-- ==== Sys2Proof/Laws/Course.lean ====
section
/-! SUPPORT. Every course of a transaction: what the machine does on a clock that is stretched or held and
on bytes that are refused (spec/40_softbus.md R67, R78 to R81). -/

namespace Sys2Proof.Machine

theorem samplesOf_append (es fs : List LineEvent) :
    samplesOf (es ++ fs) = samplesOf es ++ samplesOf fs := by
  induction es with
  | nil => rfl
  | cons e es ih => cases e <;> simp [samplesOf, ih]

/-! ## Stretched line events -/

/-- Events without a sample of the clock stay as they are. -/
theorem Stretched.eq_of_quiet {limit : Nat} {es fs : List LineEvent} {c : Bool}
    (h : Stretched limit es c fs) (hq : ∀ e ∈ es, ∀ b, e ≠ .sample .scl b) : c = true ∧ fs = es := by
  induction h with
  | nil => exact ⟨rfl, rfl⟩
  | other e _ _ ih =>
    obtain ⟨rfl, rfl⟩ := ih fun e he => hq e (List.mem_cons_of_mem _ he)
    exact ⟨rfl, rfl⟩
  | rise _ _ _ _ => exact absurd rfl (hq _ (List.mem_cons_self ..) true)
  | held _ => exact absurd rfl (hq _ (List.mem_cons_self ..) true)

/-- Stretched events of two parts: the first is held, or both follow each other. -/
theorem Stretched.append {limit : Nat} {es fs gs : List LineEvent} {c : Bool}
    (h : Stretched limit (es ++ fs) c gs) :
    (c = false ∧ Stretched limit es false gs) ∨
      ∃ as bs, gs = as ++ bs ∧ Stretched limit es true as ∧ Stretched limit fs c bs := by
  induction es generalizing gs with
  | nil => exact .inr ⟨[], gs, rfl, .nil, h⟩
  | cons e es ih =>
    cases h with
    | other _ hne h =>
      rcases ih h with ⟨rfl, h'⟩ | ⟨as, bs, rfl, ha, hb⟩
      · exact .inl ⟨rfl, .other e hne h'⟩
      · exact .inr ⟨e :: as, bs, rfl, .other e hne ha, hb⟩
    | rise k hk h =>
      rcases ih h with ⟨rfl, h'⟩ | ⟨as, bs, rfl, ha, hb⟩
      · exact .inl ⟨rfl, .rise k hk h'⟩
      · exact .inr ⟨stretchEvents true k ++ as, bs, (List.append_assoc ..).symm, .rise k hk ha, hb⟩
    | held _ => exact .inl ⟨rfl, .held es⟩

/-! ## Waveforms -/

/-- From `s` the machine made the line events `es` and took their samples; parameters stay. -/
structure Led (es : List LineEvent) (s t : State) : Prop where
  ran : Ran (samplesOf es) es s t
  par : t.par = s.par

theorem Led.refl (s : State) : Led [] s s := ⟨.refl s, rfl⟩

theorem Led.trans {es fs : List LineEvent} {s t u : State} (h : Led es s t) (h' : Led fs t u) :
    Led (es ++ fs) s u :=
  ⟨by rw [samplesOf_append]; exact h.ran.trans h'.ran, h'.par.trans h.par⟩

theorem drive_led (l : Line) (v : Level) (s : State) : Led [.drive l v] s (drive l v s) :=
  ⟨drive_ran l v s, rfl⟩

theorem wait_led (d : Delay) (s : State) : Led [.wait d] s (wait d s) := ⟨wait_ran d s, rfl⟩

theorem sample_led (l : Line) {s : State} {b : Bool} (h : s.env.answer = b) :
    Led [.sample l b] s (sample l s) := ⟨sample_ran l h, rfl⟩

theorem onBus_led {s : State} {f : Bus → Bus} (h : Bus.SameLines s.bus (f s.bus)) :
    Led [] s (s.onBus f) := ⟨⟨rfl, rfl, h.mode, h.ready, h.rate, h.detecting⟩, rfl⟩

/-- The waveform `w`, begun in `s`, follows the events `es` with value `a`: stretched, it makes them and
ends with `a`; held, it times out there. -/
def Wave.Follows {α : Type} (w : Wave α) (es : List LineEvent) (a : α) (s : State) : Prop :=
  ∀ c fs, Stretched s.par.stretchLimit es c fs → s.env.gives (samplesOf fs) →
    ∃ t, Led fs s t ∧ w = if c then .done a t else .timeout t

theorem Wave.Follows.andThen {α β : Type} {w : Wave α} {f : α → State → Wave β}
    {es fs : List LineEvent} {a : α} {b : β} {s : State} (hw : w.Follows es a s)
    (hf : ∀ gs t, Led gs s t → w = .done a t → (f a t).Follows fs b t) :
    (w.andThen f).Follows (es ++ fs) b s := by
  intro c gs h hg
  rcases h.append with ⟨rfl, h'⟩ | ⟨as, bs, rfl, ha, hb⟩
  · obtain ⟨t, hl, ht⟩ := hw false gs h' hg
    exact ⟨t, hl, by rw [ht]; rfl⟩
  · rw [samplesOf_append, Env.gives_append] at hg
    obtain ⟨t, hl, ht⟩ := hw true as ha hg.1
    have ht : w = .done a t := ht
    obtain ⟨u, hm, hu⟩ := hf as t hl ht c bs (by rw [hl.par]; exact hb) (by rw [hl.ran.env]; exact hg.2)
    exact ⟨u, hl.trans hm, by rw [ht]; exact hu⟩

/-- Events before a waveform that sample nothing. -/
theorem Wave.Follows.after {α : Type} {w : Wave α} {es fs : List LineEvent} {a : α} {s t : State}
    (hl : Led es s t) (hq : samplesOf es = []) (hn : ∀ e ∈ es, ∀ b, e ≠ .sample .scl b)
    (hw : w.Follows fs a t) : w.Follows (es ++ fs) a s := by
  intro c gs h hg
  rcases h.append with ⟨rfl, h'⟩ | ⟨as, bs, rfl, ha, hb⟩
  · exact absurd (h'.eq_of_quiet hn).1 (by decide)
  · obtain ⟨-, rfl⟩ := ha.eq_of_quiet hn
    have he := hl.ran.env
    rw [hq] at he
    rw [samplesOf_append, hq] at hg
    obtain ⟨u, hm, hu⟩ := hw c bs (by rw [hl.par]; exact hb) (by rw [he]; exact hg)
    exact ⟨u, hl.trans hm, hu⟩

/-- The end of a waveform that samples nothing. -/
theorem done_follows {α : Type} (a : α) {es : List LineEvent} {s t : State} (hl : Led es s t)
    (hn : ∀ e ∈ es, ∀ b, e ≠ .sample .scl b) : (Wave.done a t).Follows es a s := by
  intro c fs h hg
  obtain ⟨rfl, rfl⟩ := h.eq_of_quiet hn
  exact ⟨t, hl, rfl⟩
+---+
▶ Task requirements:
An exact copy of the lines above, from the one containing "theorem samplesOf_append (es" through the one containing "(c = false ∧", is the whole of the answer.

▶ Response to the exercise:
theorem samplesOf_append (es fs : List LineEvent) :
    samplesOf (es ++ fs) = samplesOf es ++ samplesOf fs := by
  induction es with
  | nil => rfl
  | cons e es ih => cases e <;> simp [samplesOf, ih]

/-! ## Stretched line events -/

/-- Events without a sample of the clock stay as they are. -/
theorem Stretched.eq_of_quiet {limit : Nat} {es fs : List LineEvent} {c : Bool}
    (h : Stretched limit es c fs) (hq : ∀ e ∈ es, ∀ b, e ≠ .sample .scl b) : c = true ∧ fs = es := by
  induction h with
  | nil => exact ⟨rfl, rfl⟩
  | other e _ _ ih =>
    obtain ⟨rfl, rfl⟩ := ih fun e he => hq e (List.mem_cons_of_mem _ he)
    exact ⟨rfl, rfl⟩
  | rise _ _ _ _ => exact absurd rfl (hq _ (List.mem_cons_self ..) true)
  | held _ => exact absurd rfl (hq _ (List.mem_cons_self ..) true)

/-- Stretched events of two parts: the first is held, or both follow each other. -/
theorem Stretched.append {limit : Nat} {es fs gs : List LineEvent} {c : Bool}
    (h : Stretched limit (es ++ fs) c gs) :
    (c = false ∧ Stretched limit es false gs) ∨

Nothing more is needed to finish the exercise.